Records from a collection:
+ + +

-- ==== Sys2Proof/Tests/Slice0.lean ====
section
/-! SUPPORT. Tests: ill-formed commands that the check refuses, small effects, and for every statement with hypotheses a named theorem
that shows a concrete state and operands that meet them together. The helper states are small: a part past its boot, and one thread. -/

namespace Sys2Proof.Tests
set_option Elab.async false
open Machine

/-- The part with every domain on, past its boot, and its pairs split. -/
def up : State :=
  let s := (List.range 5).foldl (fun t i => t.rset (Reg.PM_DSTAT i) 0x555555555) State.reset
  let s := s.setBoot { s.boot with rom := false, done := 6 }
  let s := ((s.fset Reg.FN_STAT_H0UP 1).fset Reg.FN_STAT_H1UP 1).fset Reg.SC_CFG_EN 1
  (List.range 24).foldl (fun t k => t.fset (Reg.LS_STAT_STATE k) 3) s

/-- A request from level `l` of context 0 of partition 0. -/
def req (l : Level) : Requester := ⟨l, decide (l = .m), 0, 0, false⟩

/-- An entry: trigger type, class G, enabled, state and slot. -/
def ent (ttype : Nat) (g en : Bool) (st : Nat) (slot : Nat := 0) : Entry :=
  { Entry.free with
    cfg := BitVec.ofNat 36 (ttype + b2n g * 4 + b2n en * 8), stat := BitVec.ofNat 36 (st + slot * 16), bud := 1000 }

/-! ## Time base and references -/

/-- The time base in state `st` with source `act` in use; PRI is PPS (2) and SEC is PTP (1). -/
def inTb (st act : Nat) : State :=
  (((up.fset Reg.AN_TB_STAT_STATE st).fset Reg.AN_TB_STAT_ACT act).fset Reg.AN_TB_CFG_PRI 2).fset Reg.AN_TB_CFG_SEC 1

/-- Reference 3 measured, locked, its last phasor accepted long ago. -/
def refAt (st : Nat) : State :=
  let s := up.fset (Reg.AN_REF_STAT_STATE 3) st
  { (s.setRef 3 { s.ref 3 with cfg := 1, lastAcc := some 0 }) with tb := 2 ^ 64 }

/-- The same with the time set, REFSEL and PPSOUT and a leap second announced. -/
def timeSet : State := ((up.fset Reg.AN_TB_STAT_SET 1).fset Reg.AN_TB_CFG_PPSOUT 1).fset Reg.AN_UTC_LEAP61 1

/-- An IRIG-B frame of a second in 1971, and one that does not decode. -/
def frame71 (good : Bool) : IrigFrame := { good := good, year := some 1971, day := 1, hour := 0, minute := 0, second := 5, ext := none }

theorem witness_TimeBaseCommands :
    (let s := up
     s.calm = true ∧ true ≠ s.fbit Reg.AN_TB_CFG_PPSEDGE ∧ s.priSrc ≠ 2 ∧ s.priSrc ≠ 4 ∧ s.secSrc ≠ 2 ∧ s.secSrc ≠ 4 ∧
       s.storeGuard .m Reg.AN_SET_LO = none ∧ s.tbState = 0 ∧ bits (999999999 * 4) 2 30 < 1000000000) ∧
    (let s := (((inTb 2 4).fset Reg.AN_TB_CFG_PRI 4).fset Reg.AN_TB_STAT_SET 1)
     s.calm = true ∧ true ≠ s.fbit Reg.AN_TB_CFG_PPSEDGE ∧ s.priSrc = 4 ∧ s.secSrc ≠ 2 ∧ s.tbState = 2 ∧
       s.fbit Reg.AN_TB_STAT_SET = true ∧ s.fget Reg.AN_TB_STAT_ACT = 4 ∧
       (secOffset (s.nowNs - s.fget Reg.AN_TB_INDLY_INDLY)).natAbs ≤ s.fget Reg.AN_TB_LIM_OFFLIM ∧
       let u := { s with tb := 300000000 * 2 ^ 32 }
       s.fget Reg.AN_TB_LIM_OFFLIM < (secOffset (u.nowNs - u.fget Reg.AN_TB_INDLY_INDLY)).natAbs) ∧
    (let s := { (((inTb 2 3).fset Reg.AN_TB_CFG_PRI 3).fset Reg.AN_TB_STAT_SET 1) with tb := 31536042000000100 * 2 ^ 32 }
     let f := frame71 true
     let sec : Int := ((daysToYear 1971 + (f.day - 1) : Nat) * 86400 + f.hour * 3600 + f.minute * 60 + f.second : Nat) + sint (s.fget Reg.AN_UTC_OFFS) 18
     s.calm = true ∧ f.good = true ∧ f.year = some 1971 ∧ f.ext = none ∧ 1 ≤ f.day ∧ 0 ≤ sec ∧ s.fbit Reg.AN_TB_STAT_SET = true ∧
       s.priSrc = 3 ∧ s.tbState = 2 ∧ s.fget Reg.AN_TB_STAT_ACT = 3 ∧ (frame71 false).good = false ∧
       ((s.nowNs - s.fget Reg.AN_TB_INDLY_INDLY : Nat) - sec * 1000000000 : Int).natAbs ≤ s.fget Reg.AN_TB_LIM_OFFLIM) ∧
    (let s := { (inTb 2 1).setUsable 1 true with cyc := 16000000000 }
     s.calm = true ∧ s.usable 1 = true ∧
       (if s.fget Reg.AN_TB_CFG_LOSST = 0 then 1 else s.fget Reg.AN_TB_CFG_LOSST) * 1600000000 ≤ s.cyc - Tab.get 0 s.ang.lastOk 1 ∧
       s.tbState = 2 ∧ 1 = s.secSrc ∧ 1 = s.fget Reg.AN_TB_STAT_ACT ∧ 1 ≠ s.priSrc ∧ s.usable s.priSrc = false ∧
       (s.setUsable 2 true).usable s.priSrc = true ∧ s.tbState ≠ 0) ∧
    (let s := (((inTb 3 0).fset Reg.AN_TB_HOLD_HOLDMAX 3600).fset Reg.AN_TB_HOLD_HOLDSPEC 3600).fset Reg.AN_TB_STAT_HSEC 3600
     s.calm = true ∧ s.tbState = 3 ∧ s.fget Reg.AN_TB_HOLD_HOLDMAX ≤ s.fget Reg.AN_TB_STAT_HSEC ∧
       s.fget Reg.AN_TB_HOLD_HOLDSPEC ≤ s.fget Reg.AN_TB_STAT_HSEC) := by decide +kernel
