/-- The temperature and clock conditions of R474. -/
def Dev.coolEnough (s : Dev) (ch : Nat) : Bool :=
  (List.range 8).all fun cl =>
    let th := s.therm (ch * 8 + cl)
    th.clock = 0 && F32.lt th.tCl (t16 ((((s.thmLims ch).2.2 : Nat) - 5 : Int) * 16))

/-- CHANNEL_READY_SET: the start's steps are complete, and the conditions of R474 hold; else the channel waits. -/
def Dev.readySet (s : Dev) (ch : Nat) : Dev :=
  if !s.powered ch ∨ !s.chInit ch ∨ s.initStep ch < 4 ∨ s.cstate ch = 2 ∨ !s.startDone ch then s
  else
  let s := s.modChan ch fun c => { c with inReset := false }
  if s.fltState ch ≠ 0 then s
  else if !s.coolEnough ch then s.chSta ch 6 4 6
  else
    let was := s.modReady
    let ms := min 65535 (s.mgtMs - (s.chan ch).startAt)
    let s := (((s.chSta ch 2 2 1).chSta ch 3 3 0).chSta ch 6 4 0).wr .pwrCh ch 0 Off.PWR_CH_TREADY (BitVec.ofNat 32 ms)
    let s := s.modMem ch fun m => { m with t2Known := true }
    let s := if s.rdF .pwrCh ch 0 Off.PWR_CH_STA 15 8 = Code.PENDING then s.pwrSta ch Code.OK else s
    let s := if s.rdF .pwrMod 0 0 Off.PWR_MOD_STA 28 21 = Code.PENDING ∧ (List.range 8).all (fun c => !s.chInit c)
      then s.modCmdSta Code.OK else s
    Dev.noteReady was (s.raiseIbiBare ch 3 1 0)

/-- T2_ZEROING_DONE: every frame of T2 has been written with zeros (R475). -/
def Dev.t2Zeroed (s : Dev) (ch : Nat) : Dev :=
  if s.powered ch ∧ (s.memOf ch).zeroed then s.modMem ch fun m => { m with zeroed2 := true } else s

/-- INIT_LIMIT_EXPIRE: a wait of R476 has reached its limit. -/
def Dev.initLimit (s : Dev) (ch : Nat) (w : InitWait) : Dev :=
  let fail (step : Nat) : Dev := if s.powered ch ∧ s.chInit ch ∧ s.cstate ch ≠ 2 then s.initFail ch step else s
  match w with
  | .mgtVerify =>
    if s.aux ∧ !(s.mgt ch).acks then
      let s := s.modMgt ch fun m => { m with acks := true, bootRom := true }
      if (List.range 9).all fun i => (s.mgt i).acks then { s with auxPg := true } else s
    else s
  | .training => fail 2
  | .t1Zero => fail 3
  | .arrayCheck => fail 4
  | .retention => fail 5
  | .hubReady => s.hubConfigReady

/-! ### C2 (R458 to R461, R468) -/

/-- KVP_T3_IN: T2 frames a channel lends. -/
def Dev.t3In (s : Dev) (ch : Nat) : Nat := (s.memOf ch).lent.length
/-- KVP_T3_OUT: frames its sequences hold in T3. -/
def Dev.t3Out (s : Dev) (ch : Nat) : Nat :=
  ((s.seqs.filter fun e => entCh e.1 = ch).map fun e => ((seqFrames e.2).filter fun f => f.tier = 3).length).sum

/-- What makes a C2 command report BUSY (R458, R477). -/
def Dev.c2Refused (s : Dev) (ch : Nat) : Bool :=
  s.chInit ch ||
  ((s.entries ch).any fun r => let st := s.st r; st = St.ADMITTED || st = St.PREFILL || st = St.DECODE || st = St.STOPPING) ||
  (s.ctxs.any fun e => s.phase e.1 ≠ 0 && (s.mask e.1).contains ch) ||
  s.t3In ch ≠ 0 || s.t3Out ch ≠ 0

/-- Blocking runs of a channel that is switched off: their tiles return, and the cores stay due. -/
def Dev.endRunsOff (s : Dev) (ch : Nat) : Dev :=
  let back (k : Nat) (t : Tile) : Tile :=
    if tileCh k = ch && t.state = .blocking then { t with state := if isSpare k && t.role = .none then .spare else .ready, next := none } else t
  let stop (c : Nat) (x : Core) : Core :=
    if c / 64 = ch && x.bkg.running.isSome then
      { x with bkg := { x.bkg with due := x.bkg.due.or x.bkg.running, running := none, done := false } }
    else x
  { s with tiles := s.tiles.mapV' Tile.reset back, cores := s.cores.mapV Core.fresh stop }

/-- A channel enters C2: HELLO with the standby mark, then its ports, clocks and memories stop; settings, tables and counters are kept
(R458, R466). -/
def Dev.enterC2 (s : Dev) (ch : Nat) : Dev :=
  let s := s.helloAll ch true
  let s := (((s.stopArray ch).endRunsOff ch).dropFabric ch).dropScratch ch
  let s := ((s.chSta ch 1 0 2).chSta ch 2 2 0).pwrSta ch Code.OK
  let s := ((s.enablePorts ch).dropVolatile ch).arraysOff ch
  let s := s.modChan ch fun c => { c with saved := true, idle := 0, memPd := [] }
  (s.bump .pwrCh ch 0 Off.PWR_C2 1).pwrRecord ch 0x0203 2 2

/-- PWR_CH_CMD C2 (R458). -/
def Dev.c2Cmd (s : Dev) (ch : Nat) : Dev :=
  if s.c2Refused ch then s.pwrSta ch Code.BUSY
  else if s.cstate ch = 2 then s.pwrSta ch Code.OK
  else s.enterC2 ch

/-- Tiles and spares of a channel that hold slices, a shadow copy or a stand-in (R468). -/
def Dev.heldTiles (s : Dev) (ch : Nat) : List Nat :=
  (s.tiles.filter fun e => tileCh e.1 = ch && (e.2.state = .ready || e.2.state = .shadow) && !e.2.slices.isEmpty).map (·.1)

/-- The retention verify by unpowered seconds: none up to 72 h, pair by pair up to 365 days, a full re-program beyond; `drifted` lists
tiles with the pairs found more than half a level off. A verify also checks the mass tables against their check words (R468). -/
def Dev.retention (s : Dev) (ch : Nat) (drifted : List (Nat × Nat)) : Dev :=
  let secs := (s.chan ch).unpwr
  let ks := s.heldTiles ch
  if secs ≤ 259200 then s
  else
    let s := (s.bump .pwrCh ch 0 Off.PWR_VTILE ks.length).chSta ch 6 4 5
    if secs ≤ 31536000 then
      let s := (drifted.filter fun e => ks.contains e.1 && 0 < e.2).foldl
        (fun s e => (s.bump .pwrCh ch 0 Off.PWR_VPAIR e.2).wearPass e.1) s
      ks.foldl (fun s k => if (s.tile k).slices.all tableOk then s else s.raiseTile 11 k) s
    else ks.foldl (fun s k => s.modTile k fun t => { t with next := some .programming, prog := some .retention }) s

/-- PWR_CH_CMD C0: without effect on a channel that is not in C2; else power, memories, settings, the retention verify, then the runs due
(R460). -/
def Dev.c0Cmd (s : Dev) (ch : Nat) (drifted : List (Nat × Nat)) : Dev :=
  if s.cstate ch ≠ 2 then s.pwrSta ch Code.OK
  else
    let s := (s.arraysOn ch).modChan ch fun c => { c with saved := false, startAt := s.mgtMs }
    let s := ((((s.chSta ch 1 0 0).chSta ch 3 3 1).chSta ch 6 4 4).pwrSta ch Code.PENDING).pwrRecord ch 0x0203 2 0
    (s.retention ch drifted).enablePorts ch

/-! ### Channel reset and HALTED reset (R463, R464) -/

/-- Clears a channel as the survival table gives for a channel reset. -/
def Dev.clearChannel (s : Dev) (ch : Nat) : Dev :=
  let s := (s.entries ch).foldl (fun s r => if s.st r = St.FREE then s else s.clearEntry r) s
  let w := chanWin ch
  let out (a : Nat) : Bool := a < w || w + 0x400000 ≤ a || mgtSide a
  let mine (k n : Nat) : Bool := k / n = ch
  { s with
    regs := s.regs.keep out
    eff := s.eff.keep out
    latch := s.latch.keep fun k => out (k / 65)
    mem := s.mem.drop (tierBase ch 0) (tierBase (ch + 1) 0)
    t0 := s.t0.drop (ch * 2 ^ 28) ((ch + 1) * 2 ^ 28)
    cbuf := s.cbuf.drop (ch * 2 ^ 28) ((ch + 1) * 2 ^ 28)
    chans := s.chans.mapV Chan.fresh fun k c => if k = ch then
      { (keepChan true c) with pemor := { c.pemor with level := .locked, nonce := none, jtag := false } } else c
    clusters := s.clusters.keep fun k => !mine k 8
    cores := s.cores.keep fun k => !mine k 64
    tiles := s.tiles.mapV' Tile.reset fun k t => if mine k 1056 then keepTile k t else t
    rqt := s.rqt.keep fun k => !mine k 65536 || isTagByte k
    seqs := s.seqs.mapV Seq.fresh fun k q => if mine k 512 then { Seq.fresh with adm := q.adm } else q
    staged := s.staged.filter fun x => x.core / 64 ≠ ch
    tamper := s.tamper.filter fun x => x.addr / 2 ^ 46 ≠ ch
    mems := s.mems.erase ch
    dlv := s.dlv.keep fun k => !mine k 512
    hubGroups := s.hubGroups.filter fun g => g.seq.ch.val ≠ ch
    ctxs := s.ctxs.mapV Ctx.fresh fun _ c => { c with t1Short := modifyAt (fun _ => 0) ch c.t1Short } }
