-- ==== Sys2Proof/Machine/RegAccess.lean ====
section
/-! DEFINITION. Accesses to the register pages, the request table windows and BAR2 (R434 to R446): who is granted what, what a channel's
state does to an access, the page header, and what a written value becomes. -/

namespace Sys2Proof.Machine
open Sys2Proof

/-- What a register write may need beside its value: host memory that a STAGE reads (R515), and the tiles whose levels drifted while the
arrays had no power (R468). -/
structure WrEnv where
  host : HostView
  drifted : List (Nat × Nat)

def WrEnv.none : WrEnv := ⟨[], []⟩

/-- Number of an accessor: 0 PF0, n VFn, 64 management. -/
def fnIx : Fn → Nat
  | .pf0 => 0
  | .vf n => n.val + 1
  | .mgt => 64

/-- An access outside a function's grant: counted in HUB_DENY, and ACCESS_DENY raised (R436). -/
def Dev.deny (s : Dev) : Dev := (s.bump .hub 0 0 Off.HUB_DENY 1).hubRaise 3

/-- Whether the host port decodes a function's BARs: the hub is configured and out of reset, and the function is enabled. -/
def Dev.fnOn (s : Dev) (fn : Fn) : Bool := s.vin && !s.hubHalt && !s.perstLow && s.hubReady && s.fnEnabled (fnIx fn)

/-- HUB_FAIL: without its firmware the hub answers its HUB and PWR_MOD pages only (R472). -/
def Dev.hubFail (s : Dev) : Bool := s.rdF .pwrMod 0 0 Off.PWR_MOD_STA 3 3 = 1

/-- Pages that belong to a context and are closed while it is cleaned (R449). -/
def ctxPage : PageKind → Bool
  | .ldrCx | .adpCx | .plcCx | .rqtCx | .kvpCx | .synCx => true
  | _ => false

/-- Pages of the management side, which management reaches in every power state (R490, R512 to R515). -/
def mgtPage : PageKind → Bool
  | .mgtCh | .secCh | .evrCh | .secMod => true
  | _ => false

/-- Whether an accessor may read a page (R436, R441, R490). -/
def Dev.mayRead (s : Dev) (p : Page) : Fn → Bool
  | .pf0 => !s.hubFail || p.kind = .hub || p.kind = .pwrMod
  | .vf n => !s.hubFail && p.grantsRead (n.val + 1)
  | .mgt => true

/-- Whether an accessor may write word `o` of a page. PF0 writes of MGT_CH, SEC_CH and EVR_CH only its cursor; a context function no
header control; management the pages that name it and the header of every page (R440, R441, R490, R506, R512). -/
def Dev.mayWrite (s : Dev) (p : Page) (o : Nat) : Fn → Bool
  | .pf0 =>
    (!s.hubFail || p.kind = .hub || p.kind = .pwrMod) &&
      match p.kind with
      | .mgtCh | .secCh => false
      | .evrCh => o = Off.EVR_CUR || o = Off.EVR_CUR + 4
      | _ => true
  | .vf n =>
    !s.hubFail && p.grantsWrite (n.val + 1) &&
      !(o = Off.PG_CTL || o = Off.PG_FLT || o = Off.PG_FRC || o = Off.PG_SEV0 || o = Off.PG_SEV1)
  | .mgt => p.kind.mgt || o < 0x100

+ + +

Description of the task: Looking at the entries above, count the lines that hold the string "tileCh" and reply with the count alone.

Response to this task: 2